DATA EXTRACT

-- ==== Sys2Proof/Machine/Rays.lean ====
section
/-! DEFINITION. Machine/Rays.lean: the forms of class 0xE less BUILD and REFIT: TRACE, TRACEOCC, CAIRNW, GENPIN, GENDROP,
REFILL, PIXPUSH, NODEDEC and MORTON (12.5 to 12.8), and what happens to a ray until it ends (R293 to R297). -/

namespace Sys2Proof.Machine

open Sys2Proof

/-! ## VAs in s pairs -/

/-- A 64-bit VA of a pair whose bits [63:48] are not zero raises ACCESS; one that is not aligned, MISALIGN (R276). It is
no record and no fetch, so FADDR is 0 (Table 21.2). -/
def State.vaTrap (s : State) (va align : Nat) : Option TrapReq :=
  if va % align ≠ 0 then some (s.trap16 causeMisalign 0)
  else if 2 ^ 48 ≤ va then some (s.trap16 causeAccess 0)
  else none

def Wave.pairVa (w : Wave) (a : SReg) : Nat := (w.sreg64 a.val).toNat

/-- A step at a home follows what its workgroup has stored there before it (R83): stores still buffered in those lines are
committed, and the committed ones of the core performed. -/
def State.ownHome (s : State) (pas : List Nat) : State :=
  let ls := (pas.map lineOf).eraseDups
  let s1 := if (s.wg s.curWg).sbuf.any (fun c => ls.contains (lineOf c.1)) then s.commit s.curWg else s
  s1.ownLines pas

/-- Nothing of the core is left to be performed in some lines. -/
def State.homeSettled (s : State) (pas : List Nat) : Bool :=
  (s.core s.curCore).committed.all (fun c => !(pas.map lineOf).contains c.line)

/-- The bytes of a home. -/
def homeRange (va n : Nat) (t : Trans) : List Nat := (List.range n).map (homePa va t + ·)

/-- One address of the issuing instruction, reached for the hub's step at its home: `eff` gets its translation. -/
def State.atHome (s : State) (va n : Nat) (need : Need) (eff : Trans → State → State) : State :=
  let x : Elem := ⟨0, true, (va : Int)⟩
  let trap := s.trap16 causeAccess 0
  if 2 ^ 48 < va + n then s.raise trap
  else
    let t := s.translate s.curCore s.curCtx va need
    if s.refusedElem s.curCtx (x, t) then s.refuse trap t.isBad va
    else
      match t with
      | .absent => (s.retryWave (.page s.curCtx (pageOf va) 0 trap)).askPage s.curCtx va (if need.writes then 1 else 0)
      | .ok pa leaf page =>
        match (if need.writes then s.dupOf (homePa va t) else none) with
        | some i => (s.startCollapse i).retry .stalled
        | none =>
          let own := s.ownHome (homeRange va n t)
          if s.sideWaits s.curCore s.curWg s.curCtx va || !own.homeSettled (homeRange va n t) then own.retry .stalled
          else if own.lost (lineOf pa) then own.consume s.active 0 pa
          else eff (.ok pa leaf page) (own.touchAll s.curCore need.writes [t])
      | .denied | .malformed _ => s

/-- Several addresses in turn; `eff` gets their translations in order. -/
def State.atHomes (s : State) (need : Need) (eff : List Trans → State → State) : List (Nat × Nat) → List Trans → State
  | [], ts => eff ts s
  | (va, n) :: r, ts => s.atHome va n need (fun t u => u.atHomes need eff r (ts ++ [t]))

/-! ## GENPIN and GENDROP (R290) -/

/-- The bytes of a header at its home. -/
def State.headerAt (s : State) (pa n : Nat) : List Byte := s.mem.getBytes pa n

/-- One step at the header's home slice on the pin count of a generation. -/
def State.pinStep (s : State) (drop : Bool) (d : UDst) (a : SReg) (b : USrc) : State :=
  let hdr := s.src.pairVa a
  let gen := fld (s.src.u32 b) 0 8
  s.atHome hdr 256 (.write false) (fun t u =>
    let pa := homePa hdr t
    let h := u.headerAt pa 256
    match slotOfGen h gen with
    | none => (u.putU d 1#32).adv
    | some i =>
      let pin := (treeSlot h i).pin
      if (if drop then decide (pin = 0) else decide (pin = 2 ^ 32 - 1)) then (u.putU d 2#32).adv
      else ((u.performFrom u.curCore (cellsFrom (pa + 64 * i + 28) (bytesOfNat 4 (if drop then pin - 1 else pin + 1)))).putU d 0#32).adv)

noncomputable def execGenpin (d : UDst) (a : SReg) (b : USrc) (s : State) : Out :=
  checked (.genpin d a b) lawful (fun s => s.vaTrap (s.src.pairVa a) 256) (fun s => s.pinStep false d a b) s
noncomputable def execGendrop (d : UDst) (a : SReg) (b : USrc) (s : State) : Out :=
  checked (.gendrop d a b) lawful (fun s => s.vaTrap (s.src.pairVa a) 256) (fun s => s.pinStep true d a b) s

/-! ## CAIRNW (R291) -/

/-- Look the slot up and arm, as one step. -/
def State.cairnWait (s : State) (d : UDst) (a : SReg) (b : USrc) : State :=
  let hdr := s.src.pairVa a
  let k := fld (s.src.u32 b) 0 16
  let gen := fld (s.src.u32 b) 16 8
  s.atHome hdr 256 .read (fun t u =>
    let h := u.headerAt t.pa 256
    match slotOfGen h gen with
    | none => (u.putU d 1#32).adv
    | some i =>
      let x := treeSlot h i
      if k = 0 ∨ 8 ^ x.cdepth < k then (u.putU d 3#32).adv
      else
        let va := cairnVa x.cairn k
        u.atHome va 4 .read (fun c v =>
          let (id, v1) := v.freshId
          let tether : Tether := ⟨id, homePa va c, false, .eq, 1, none, v.curCtx, .wave s.iss.key, none, false, .device⟩
          let v2 := { v1 with unarmed := v1.unarmed ++ [tether] }
          ((v2.modCur (fun w => { w with wait := .cairnw (destReg d) })).adv).arm tether))

noncomputable def execCairnw (d : UDst) (a : SReg) (b : USrc) (s : State) : Out :=
  checked (.cairnw d a b) lawful (fun s => s.vaTrap (s.src.pairVa a) 256) (fun s => s.cairnWait d a b) s

/-! ## The pending-pixel queue (R298 to R300) -/

/-- A queue header as its step reads it. -/
structure PixQueue where
  ring : Nat
  cap : Nat
  head : Nat
  tail : Nat
  bad : Bool
  deriving DecidableEq, Repr

def pixQueue (bs : List Byte) : PixQueue :=
  let cap := bytesAt bs 8 4
  ⟨bytesAt bs 0 8, cap, bytesAt bs 12 4, bytesAt bs 16 4,
    !zeroBytes bs 20 44 || decide (cap = 0) || decide (2 ^ 24 < cap) || decide (cap &&& (cap - 1) ≠ 0)⟩

/-- Ids in the queue. -/
def PixQueue.held (p : PixQueue) : Nat := (p.tail + 2 ^ 32 - p.head) % 2 ^ 32
/-- The VA of entry `j`. -/
def PixQueue.entry (p : PixQueue) (j : Nat) : Nat := p.ring + 4 * (j % 2 ^ 32 % p.cap)

/-- The queue's header, then the entries `from` up, then the effect of the step. -/
def State.queueStep (s : State) (va : Nat) (need : Need) (count : PixQueue → Nat) (first : PixQueue → Nat)
    (eff : Nat → PixQueue → List Trans → State → State) : State :=
  s.atHome va 64 (.write false) (fun t u =>
    let pa := homePa va t
    let p := pixQueue (u.headerAt pa 64)
    if p.bad then u.raise (u.trap16 causeBounds 0)
    else u.atHomes need (fun ts v => eff pa p ts v) ((List.range (count p)).map (fun i => (p.entry (first p + i), 4))) [])

noncomputable def execPixpush (d : VDst) (a : VSrc) (b : SReg) (s : State) : Out :=
  checked (.pixpush d a b) lawful (fun s => s.vaTrap (s.src.pairVa b) 64)
    (fun s => s.releasing .device (fun s =>
      let lanes := lanesOf s.active
      let room := fun (p : PixQueue) => Nat.min lanes.length (p.cap - p.held)
      s.queueStep (s.src.pairVa b) (.write false) room PixQueue.tail (fun pa p ts u =>
        let taken := lanes.take (room p)
        let cells := (taken.zip ts).foldl (fun cs x =>
          cs ++ cellsFrom (homePa (p.entry (p.tail + cs.length / 4)) x.2) (bytesOfNat 4 (s.src.v32 x.1 a).toNat)) []
        ((u.performFrom u.curCore (cells ++ cellsFrom (pa + 16) (bytesOfNat 4 (p.tail + taken.length)))).putD d
          (fun l => if taken.contains l then 1#32 else 0#32)).adv))) s

noncomputable def execRefill (d : VReg) (a : Option MReg) (b : SReg) (outm : Option MReg) (s : State) : Out :=
  checked (.refill d a b outm) lawful (fun s => s.vaTrap (s.src.pairVa b) 64)
    (fun s =>
      let able := match a with
        | some m => s.active &&& s.src.mreg m.val
        | none => s.active
      let lanes := lanesOf able
      let count := fun (p : PixQueue) => Nat.min lanes.length p.held
      s.queueStep (s.src.pairVa b) .read count PixQueue.head (fun pa p ts u =>
        let got := lanes.take (count p)
        let got' := maskOf (fun l => got.contains l)
        let value := fun l => (got.zip ts).foldl (fun v x => if x.1 = l then BitVec.ofNat 32 (u.mem.nat x.2.pa 4) else v) 0#32
        let u1 := (u.performFrom u.curCore (cellsFrom (pa + 12) (bytesOfNat 4 (p.head + got.length)))).putV got' d.val value
        (match outm with
          | some m => u1.putM m got'
          | none => u1).adv)) s

/-! ## NODEDEC and MORTON -/

/-- The six words of a decoded box: lo x, y, z then hi x, y, z (R302). -/
def Wave.nodeBoxWords (w : Wave) (l : Nat) (a b : VReg) : List Word :=
  let exps := (w.vreg l (a.val + 3)).toNat
  let qs := (pair64 (w.vreg l (b.val + 1)) (w.vreg l b.val)).toNat
  let box := decodeBox (fun i => w.vreg l (a.val + i)) (fun i => sextN (exps / 2 ^ (8 * i)) 8) (fun i => qs / 2 ^ (8 * i) % 256)
  box.map Prod.fst ++ box.map Prod.snd

noncomputable def execNodedec (d a b : VReg) (s : State) : Out :=
  plain (.nodedec d a b) (fun s => (s.putWords (.reg d) 6 (fun l => s.src.nodeBoxWords l a b)).adv) s

/-- MORTON: an order code of 6 or 7 raises BOUNDS (R301). -/
noncomputable def execMorton (d a : VReg) (b : SReg) (s : State) : Out :=
  checked (.morton d a b) lawful
    (fun s => if 6 ≤ fld (s.src.sreg (b.val + 4)) 0 3 then some (s.trap16 causeBounds 0) else none)
    (fun s =>
      let order := orderAxes (fld (s.src.sreg (b.val + 4)) 0 3)
      (s.putV s.active d.val (fun l => word32 (mortonCode order (fun ax =>
        mortonAxis (s.src.vreg l (a.val + ax)) (s.src.sreg (b.val + ax)) (s.src.sreg (b.val + 3)))))).adv) s

/-! ## What a ray reads -/

/-- Why a ray goes no further now. -/
inductive RayStop where
  | wait (va : Nat) | fault | malformed (va : Nat) | lost (pa : Nat) | park (va : Nat)
  deriving DecidableEq, Repr

/-- Bytes a traversal unit of a core reads as relaxed loads of the issuing lane (R101). -/
def State.rayBytes (s : State) (r : Ray) (va n : Nat) : Except RayStop (List Byte × List Trans) :=
  let core := keyCore r.wave
  let wg := (s.wave r.wave).wg
  if 2 ^ 48 < va + n then .error .fault
  else
    match s.spanOf core wg r.ctx va n .read with
    | .wait a => .error (.wait a)
    | .held => .error (.wait va)
    | .refused a bad => .error (if bad then .malformed a else .fault)
    | .ok ts =>
      let pas := spanPas ts
      match pas.find? (fun pa => s.poisonedRead core wg pa 1) with
      | some pa => .error (.lost pa)
      | none => .ok (pas.map (s.viewByte core wg), ts.map Prod.fst)

/-- A walk so far: the hits in the order found, and the pages read. -/
structure Walked where
  hits : List Hit
  pages : List Trans
  deriving DecidableEq, Repr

TASK STATEMENT
Above are the records; copy exactly the lines from the line with "u.atHome va 4 .read (fun c v =>" through the line with "let cap := bytesAt bs 8 4", both included.

RESULT
        u.atHome va 4 .read (fun c v =>
          let (id, v1) := v.freshId
          let tether : Tether := ⟨id, homePa va c, false, .eq, 1, none, v.curCtx, .wave s.iss.key, none, false, .device⟩
          let v2 := { v1 with unarmed := v1.unarmed ++ [tether] }
          ((v2.modCur (fun w => { w with wait := .cairnw (destReg d) })).adv).arm tether))

noncomputable def execCairnw (d : UDst) (a : SReg) (b : USrc) (s : State) : Out :=
  checked (.cairnw d a b) lawful (fun s => s.vaTrap (s.src.pairVa a) 256) (fun s => s.cairnWait d a b) s

/-! ## The pending-pixel queue (R298 to R300) -/

/-- A queue header as its step reads it. -/
structure PixQueue where
  ring : Nat
  cap : Nat
  head : Nat
  tail : Nat
  bad : Bool
  deriving DecidableEq, Repr

def pixQueue (bs : List Byte) : PixQueue :=
  let cap := bytesAt bs 8 4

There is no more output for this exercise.